Mulher-Borboleta Greg é um malsucedido autor de autoficção. O editor propõe-lhe a criação de um super-herói diferente, que as minorias possam apreciar. É assim que surge a mulher-borboleta: uma empregada de limpeza negra num laboratório de física esconde-se, para fugir ao assédio de um cientista, num acelerador de partículas no preciso momento em que uma borboleta lhe pousa no ombro. Nasce assim a Butterfly-Woman, inimiga dos fascistas, dos racistas, dos machistas, numa homenagem paródica ao universo dos super-heróis. 

Raparigas e marinheiros Vamos sempre dar a um porto e aos seus bordéis. Depois de O Porto Proibido (Il Porto Proibito, 2015), a sequela parece que foi publicada primeiro em França, pela Glénat: Les Filles des Marins Perdus, cada uma cada noite, num alcouce de Plymouth, contando a sua história.

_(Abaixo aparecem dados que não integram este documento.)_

-- ==== Sys2Proof/Machine/TextMeta.lean ====
section
/-! DEFINITION. 47_lsf_meta.md: text META blocks, the text collector, TEXT_PACK, TEXT_RESET and TEXT_ACCEPT. -/

namespace Sys2Proof.Machine

/-- The number of text blocks of a text of `L` bytes: max(1, ⌈L/13⌉) (47_lsf_meta.md R257). -/
def textBlockCount (L : Nat) : Nat := max 1 ((L + 12) / 13)

/-- Block p of a text of n blocks: the control byte, 13 text bytes, zeros to 14 bytes (47_lsf_meta.md R256, R257). -/
def textBlock (P : Params) (T : Bytes) (n p : Nat) : Bytes :=
  let part := slice T (13 * p) (13 * p + 13)
  BitVec.ofNat 8 (16 * n + (p + P.textIndexBase)) :: (part ++ List.replicate (13 - part.length) 0)

/-- `text_frag(T)` (47_lsf_meta.md R257). -/
def textFrag (P : Params) (T : Bytes) : List Bytes :=
  (List.range (textBlockCount T.length)).map (textBlock P T (textBlockCount T.length))

/-- What `text_accept` answers without an error (47_lsf_meta.md R258). -/
inductive TextAction where
  | stored
  | duplicate
  | complete (text : Bytes)
  | restarted
  deriving DecidableEq, Repr

/-- `ACTIVE <- 0; CNT <- 0; NEXT <- 0` (47_lsf_meta.md R258): TBUF keeps its bytes. -/
def TextCollector.cleared (c : TextCollector) : TextCollector := { c with active := false, cnt := 0, next := 0 }

/-- `store(B, p)` (47_lsf_meta.md R258). -/
def TextCollector.store (c : TextCollector) (B : Bytes) (p : Nat) : TextCollector :=
  { c with tbuf := c.tbuf.writeBytes (13 * p) (slice B 1 14), next := BitVec.ofNat 4 (p + 1) }

/-- The start of a message of `cc` blocks (47_lsf_meta.md R258). -/
def TextCollector.begin (c : TextCollector) (cc : BitVec 4) : TextCollector :=
  { c with active := true, cnt := cc, next := 0 }

/-- After a block was stored: the message is complete when NEXT = CNT, and its trailing zeros are removed; otherwise
the action stands (47_lsf_meta.md R258). -/
def TextCollector.settle (c : TextCollector) (a : TextAction) : TextCollector × Except Err TextAction :=
  if c.next = c.cnt then (c.cleared, .ok (.complete (trimEnd 0 (c.bytes 0 (13 * c.cnt.toNat))))) else (c, .ok a)

/-- `text_accept(B)` (47_lsf_meta.md R258): the collector after it, and the action or the error. -/
def textAccept (P : Params) (c : TextCollector) (B : Bytes) : TextCollector × Except Err TextAction :=
  let control := B.getD 0 0
  let cc : BitVec 4 := control.extractLsb' 4 4
  let p : Int := (control.extractLsb' 0 4).toNat - P.textIndexBase
  if cc = 0 ∨ p < 0 ∨ p ≥ cc.toNat then (c.cleared, .error (.reassembly .badCount))
  else
    let pos := p.toNat
    if c.active ∧ cc = c.cnt ∧ pos + 1 = c.next.toNat ∧ slice B 1 14 = c.bytes (13 * pos) (13 * pos + 13) then
      (c, .ok .duplicate)
    else if c.active ∧ cc = c.cnt ∧ pos = c.next.toNat then (c.store B pos).settle .stored
    else if pos = 0 then ((c.begin cc).store B 0).settle (if c.active then .restarted else .stored)
    else (c.cleared, .error (.reassembly .outOfOrder))

/-- The pseudocode of TEXT_PACK (47_lsf_meta.md R266). -/
def textPackRun (P : Params) (len : BitVec 16) (s : State) : Run :=
  let L := len.toNat
  if L > 195 then s.raise (.invalidInput .badLength)
  else
    let blk := textFrag P (s.ibytes 0 L)
    (((s.obWrite 0 blk.flatten).setResNat 0 blk.length).setResNat 1 L).ok

/-- TEXT_PACK (47_lsf_meta.md R266). -/
def execTextPack (len : BitVec 16) (s : State) : Host.Outcome State Fault Refusal := (textPackRun hw len s).finish

/-- The pseudocode of TEXT_RESET (47_lsf_meta.md R267); the contents of TBUF become unspecified (93 U2; log 3). -/
def textResetRun (s : State) : Run := (s.setText (TextCollector.idle (s.text.epoch + 1))).ok

/-- TEXT_RESET (47_lsf_meta.md R267). -/
def execTextReset (s : State) : Host.Outcome State Fault Refusal := (textResetRun s).finish

/-- What TEXT_ACCEPT writes for an action (47_lsf_meta.md R268). -/
def State.writeTextAction (s : State) : TextAction → State
  | .stored => s.setResNat 0 0
  | .duplicate => s.setResNat 0 1
  | .complete text => ((s.obWrite 0 text).setResNat 0 2).setResNat 1 text.length
  | .restarted => s.setResNat 0 3

/-- The pseudocode of TEXT_ACCEPT (47_lsf_meta.md R268). -/
def textAcceptRun (P : Params) (s : State) : Run :=
  let r := textAccept P s.text (s.ibytes 0 14)
  let s1 := s.setText r.1
  match r.2 with
  | .error e => s1.raise e
  | .ok a => (((s1.writeTextAction a).setRes 2 (r.1.cnt.setWidth 32)).setRes 3 (r.1.next.setWidth 32)).ok

/-- TEXT_ACCEPT (47_lsf_meta.md R268). -/
def execTextAccept (s : State) : Host.Outcome State Fault Refusal := (textAcceptRun hw s).finish

end Sys2Proof.Machine
end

Pelo casal Teresa Radice e Stefano Turconi, também autores Disney italianos (Pippo, Topolino, Zio Paperone – ou seja, Pateta, Mickey, Tio Patinhas), num movimento do infantojuvenil para o adulto, contrário ao de Cosey, autor do poético Johantan, que não se coibiu de desenhar, por exemplo, a Minnie, como já aqui falámos.

Stumptown Uma detetive chamada Dex Parios, dona da Stumptown Investigations, é também uma dependente do jogo e, lésbica, sorte ao amor ver-se-á. Nomeada para um Prémio Eisner, foi adaptada a série televisiva. O título do primeiro tomo é magnífico, O caso da rapariga que levou o champô mas deixou o carro, de Greg Rucka e Matthew Southworth, edição G-Floy, 2020.